2020-01-20 14:25:06.832 [DEBUG] [equestNodeNeighborUpdateMessageClass] - NODE 71: NodeNeighborUpdate FAILED
2020-01-20 14:25:06.833 [DEBUG] [ding.zwave.handler.ZWaveThingHandler] - NODE 71: Got an event from Z-Wave network: ZWaveNetworkEvent
2020-01-20 14:25:06.835 [DEBUG] [ding.zwave.handler.ZWaveThingHandler] - NODE 71: Got an event from Z-Wave network: ZWaveTransactionCompletedEvent
2020-01-20 14:25:06.837 [DEBUG] [nal.protocol.ZWaveTransactionManager] - NODE 71: Retry count exceeded. Discarding message: TID 961: [CANCELLED] priority=Controller, requiresResponse=true, callback: 31
2020-01-20 14:25:06.838 [DEBUG] [ding.zwave.handler.ZWaveThingHandler] - NODE 71: Got an event from Z-Wave network: ZWaveNodeStatusEvent
2020-01-20 14:25:06.840 [DEBUG] [ding.zwave.handler.ZWaveThingHandler] - NODE 71: Setting OFFLINE
2020-01-20 14:25:06.843 [DEBUG] [ve.internal.protocol.ZWaveController] - NODE 71: Node Status event - Node is DEAD
2020-01-20 14:25:06.845 [DEBUG] [ng.zwave.internal.protocol.ZWaveNode] - NODE 71: Node is DEAD.

I’m not confident in how the underlying network functions, but I would imagine that a node querying a network with 90 neighbors might take a little longer than the 5 seconds that the binding is giving the controller to complete the transaction.

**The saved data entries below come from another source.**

/-- ARM in OFFLINE with no cause and no failing check builds the check-eye list, opens the present lanes and arms the
tunnel; DISARM closes the lanes with QUOTE_REPLY TUNNEL_OFFLINE for each open quote, withdraws the grant, closes open gates
and returns to OFFLINE, and is refused while cars stand or the ARMED conveyor is not STOPPED (R50, R109, R120, R133, R175,
R176; the order of the lanes is the model's choice, log 31, and so is the sweep before the replies, log 39). -/
def Obligations.ArmAndDisarmChangeTheMode : Prop :=
  (∀ (seq : Byte) (args : List Byte) (s : State), Shape s → Taken (.arm seq args) s →
    let c := Instr.arm seq args
    let u := s.without c
    (s.halt.mode ≠ .offline → exec c s = .next (u.reply seq 3 .wrongMode [])) ∧
    (s.halt.mode = .offline → s.halt.causes ≠ [] → exec c s = .next (u.reply seq 3 .causeLatched [])) ∧
    (s.halt.mode = .offline → s.halt.causes = [] → ∀ d, s.armRefusal = some d →
      exec c s = .next (u.reply seq 3 .badValue d)) ∧
    (s.halt.mode = .offline → s.halt.causes = [] → s.armRefusal = none → ∃ w : State,
      exec c s = .next (w.review.reply seq 3 .ok []) ∧
      w.halt = { s.halt with mode := .armed, permit := true } ∧ w.track.drift = 0 ∧ w.track.cars = s.track.cars ∧
      w.track.eyes.Pairwise (fun e f => e.2 ≤ f.2) ∧
      (∀ a pos, (a, pos) ∈ w.track.eyes ↔ a < 64 ∧ (s.node a).role = .checkEye ∧ (s.node a).position = pos) ∧
      (∀ l, l < 3 → w.lane l = { s.lane l with isOpen := s.present l || (s.lane l).isOpen }) ∧
      w.merge = s.merge ∧ Noticed .halt (reason 2) w)) ∧
  ∀ (seq : Byte) (args : List Byte) (s : State), Shape s → Taken (.disarm seq args) s →
    let c := Instr.disarm seq args
    let u := s.without c
    let barred := s.track.cars ≠ [] ∨ s.halt.mode = .armed ∧ s.track.conveyor ≠ .stopped
    (s.halt.mode ≠ .armed → s.halt.mode ≠ .halted → exec c s = .next (u.reply seq 4 .wrongMode [])) ∧
    (s.halt.mode = .armed ∨ s.halt.mode = .halted →
      (barred → exec c s = .next (u.reply seq 4 .conditionPresent [])) ∧
      (¬barred → ∃ w : State, exec c s = .next (w.reply seq 4 .ok []) ∧
        w.halt = { s.halt with mode := .offline, permit := false } ∧ w.track = s.track ∧
        (∀ l, l < 3 → (w.lane l).isOpen = false ∧ (w.lane l).queue = (s.lane l).queue ∧
          ((s.lane l).isOpen = true → (w.slot l).state = .empty ∧
            ((s.slot l).state ≠ .empty → (w.slot l).life = none))) ∧
        w.merge.grant = none ∧ (s.merge.grant ≠ none → w.merge.admitTimer = none) ∧
        (∀ l, l < 3 → (s.mergeLane l).gate = .opening ∨ (s.mergeLane l).gate = .isOpen →
          (w.mergeLane l).gate = .closing) ∧
        (let told := (s.enterMode .offline).answerLanes fun l =>
            if (s.lane l).isOpen = true ∧ (s.slot l).state ≠ .empty then some (.tunnelOffline, 0) else none
          let first := (s.merge.grant.map (·.lane)).toList
          let shut := first ++ [0, 1, 2].filter fun l =>
            l ∉ first ∧ ((s.mergeLane l).gate = .opening ∨ (s.mergeLane l).gate = .isOpen)
          w.portF = (shut.foldl (fun (v : State) l => v.toField (v.gateAddr l) 0x32 [2]) told).portF) ∧
        Noticed .halt (reason 1) w))

/-- The ARM checks of Table 8-5: no check fails exactly when the configuration makes a whole tunnel; a failing SLIP_ORDER,
QUEUE_ORDER or ROLE_COUNT of the encoder is named, in that order, with its table, index and role (R144, R175, Table
10-10). -/
def Obligations.ArmChecksTheConfiguration : Prop :=
  ∀ s : State, Shape s →
    let lone := fun r : Role => ∃ a, a < 64 ∧ (s.node a).role = r ∧ ∀ b, b < 64 → (s.node b).role = r → b = a
    let slip := s.param .trackTol < s.param .slipLimit
    let queue := s.param .resumeAt < s.param .pauseAt
    let eyes := s.nodes.countP fun n => n.role == .checkEye
    (s.armRefusal = none ↔ slip ∧ queue ∧
      (∀ r ∈ [Role.encoder, .drive, .entryEye, .exitEye, .wheelSwitch], lone r) ∧
      (∀ a, a < 64 → (s.node a).role = .wheelSwitch → (s.node a).position < s.param .rollerLimit) ∧
      eyes ≤ 8 ∧
      (∀ a b, a < 64 → b < 64 → (s.node a).role = .checkEye → (s.node b).role = .checkEye →
        (s.node a).position = (s.node b).position → a = b) ∧
      (∀ a, a < 64 → (s.node a).role = .checkEye → (s.node a).position < s.param .exitPos) ∧
      (∀ i, i < 24 → (s.station i).actuator ≠ none → 1 ≤ ((s.station i).position : Int) + (s.station i).startOff ∧
        1 ≤ ((s.station i).position : Int) + (s.station i).endOff ∧ (s.station i).position < s.param .exitPos) ∧
      (∀ i a, i < 24 → (s.station i).actuator = some a → (s.node a).role = .station ∧ (s.node a).station = i) ∧
      (∀ a, a < 64 → (s.node a).role = .station → (s.station (s.node a).station).actuator = some a) ∧
      ∀ a, a < 64 → (s.node a).role ∈ [.encoder, .drive, .estop, .entryEye, .exitEye, .checkEye, .wheelSwitch] →
        (s.node a).silent = false) ∧
    (¬slip → s.armRefusal = some [1, 3, 6, 0]) ∧
    (slip → ¬queue → s.armRefusal = some [2, 3, 18, 0]) ∧
    (slip → queue → (∀ a, a < 64 → (s.node a).role ≠ .encoder) → s.armRefusal = some [3, 1, 64, 5]) ∧
    (slip → queue → ∀ a b, a < b → b < 64 → (s.node a).role = .encoder → (s.node b).role = .encoder →
      (∀ n, n < b → n ≠ a → (s.node n).role ≠ .encoder) → s.armRefusal = some [3, 1, byte b, 5])

/-! ## Management -/

/-- READ_ENTRY returns the image of the named entry, refuses an unknown table or index, and changes nothing else;
WRITE_ENTRY of an unknown or read-only table and an unknown request are refused (R180 to R182, Tables 9-3, 10-6,
10-9); the images of the writable tables and of CAUSE have the lengths the spec gives. -/
def Obligations.ReadEntryReturnsTheImage : Prop :=
  (∀ (seq t i : Byte) (rest : List Byte) (s : State), Taken (.readEntry seq (t :: i :: rest)) s →
    let c := Instr.readEntry seq (t :: i :: rest)
    let u := s.without c
    (t = 0 ∨ 14 < t.toNat → exec c s = .next (u.reply seq 1 .badTable [])) ∧
    ∀ n, [64, 24, 19, 12, 16, 3, 40, 32, 4, 16, 1, 23, 2, 9][t.toNat - 1]? = some n → t ≠ 0 →
      (n ≤ i.toNat → exec c s = .next (u.reply seq 1 .badIndex [i])) ∧
      (i.toNat < n → exec c s = .next (u.reply seq 1 .ok (s.image t.toNat i.toNat)))) ∧
  (∀ (seq : Byte) (args : List Byte) (s : State), args.length < 2 →
    (Taken (.readEntry seq args) s →
      exec (.readEntry seq args) s = .next ((s.without (.readEntry seq args)).reply seq 1 .badRequest [])) ∧
    (Taken (.writeEntry seq args) s →
      exec (.writeEntry seq args) s = .next ((s.without (.writeEntry seq args)).reply seq 2 .badRequest []))) ∧
  (∀ (seq t i : Byte) (rest : List Byte) (s : State), Taken (.writeEntry seq (t :: i :: rest)) s →
    let c := Instr.writeEntry seq (t :: i :: rest)
    exec c s = .next ((s.without c).reply seq 2 .badTable [])) ∧
  (∀ (seq code : Byte) (s : State), Taken (.mgmtUnknownRequest seq code) s →
    let c := Instr.mgmtUnknownRequest seq code
    exec c s = .next ((s.without c).toSite 0x41 [seq, code, 1])) ∧
  ∀ (s : State) (i : Nat), (s.image 1 i).length = 14 ∧ (s.image 2 i).length = 22 ∧ (s.image 3 i).length = 2 ∧
    (s.image 4 i).length = 10 ∧ (s.image 5 i).length = 3 ∧ (s.image 12 0).length = 25 ∧
    (1 ≤ i → i ≤ 22 → (s.image 12 i).length = 8)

I was hesitant to create a pull request because I’m not confident that this is the correct place to make the change in handling this particular transaction, but I went ahead and created one just to show exactly where I made the change. I opened an issue and will submit a pull request with the change shortly.

ilektron · January 25, 2020, 6:42pm

I submitted the PR here, for those that want to see and test out the change for themselves.

chris · January 25, 2020, 7:41pm

Thanks.

As mentioned in the PR, I agree with your assessment of the issue, but would like to solve it in a different way as your implementation will have side effects. I won’t go into the details here as we will duplicate everything.

Celaeno1 · January 25, 2020, 7:41pm

I don’t care if it is related to network layer or application layer. Heal does not work. Either the controller is busy with something (e.g. getting illumination report or temperature report) or the device is busy (e.g. sending illumination or temperature report) while the neighbors are also requested. There was a change in handling this properly in May or June 2019. Since then heal does not work for my three Fibaro FGMS-001. Waking them up manually during a heal solved the problem. I give it up now.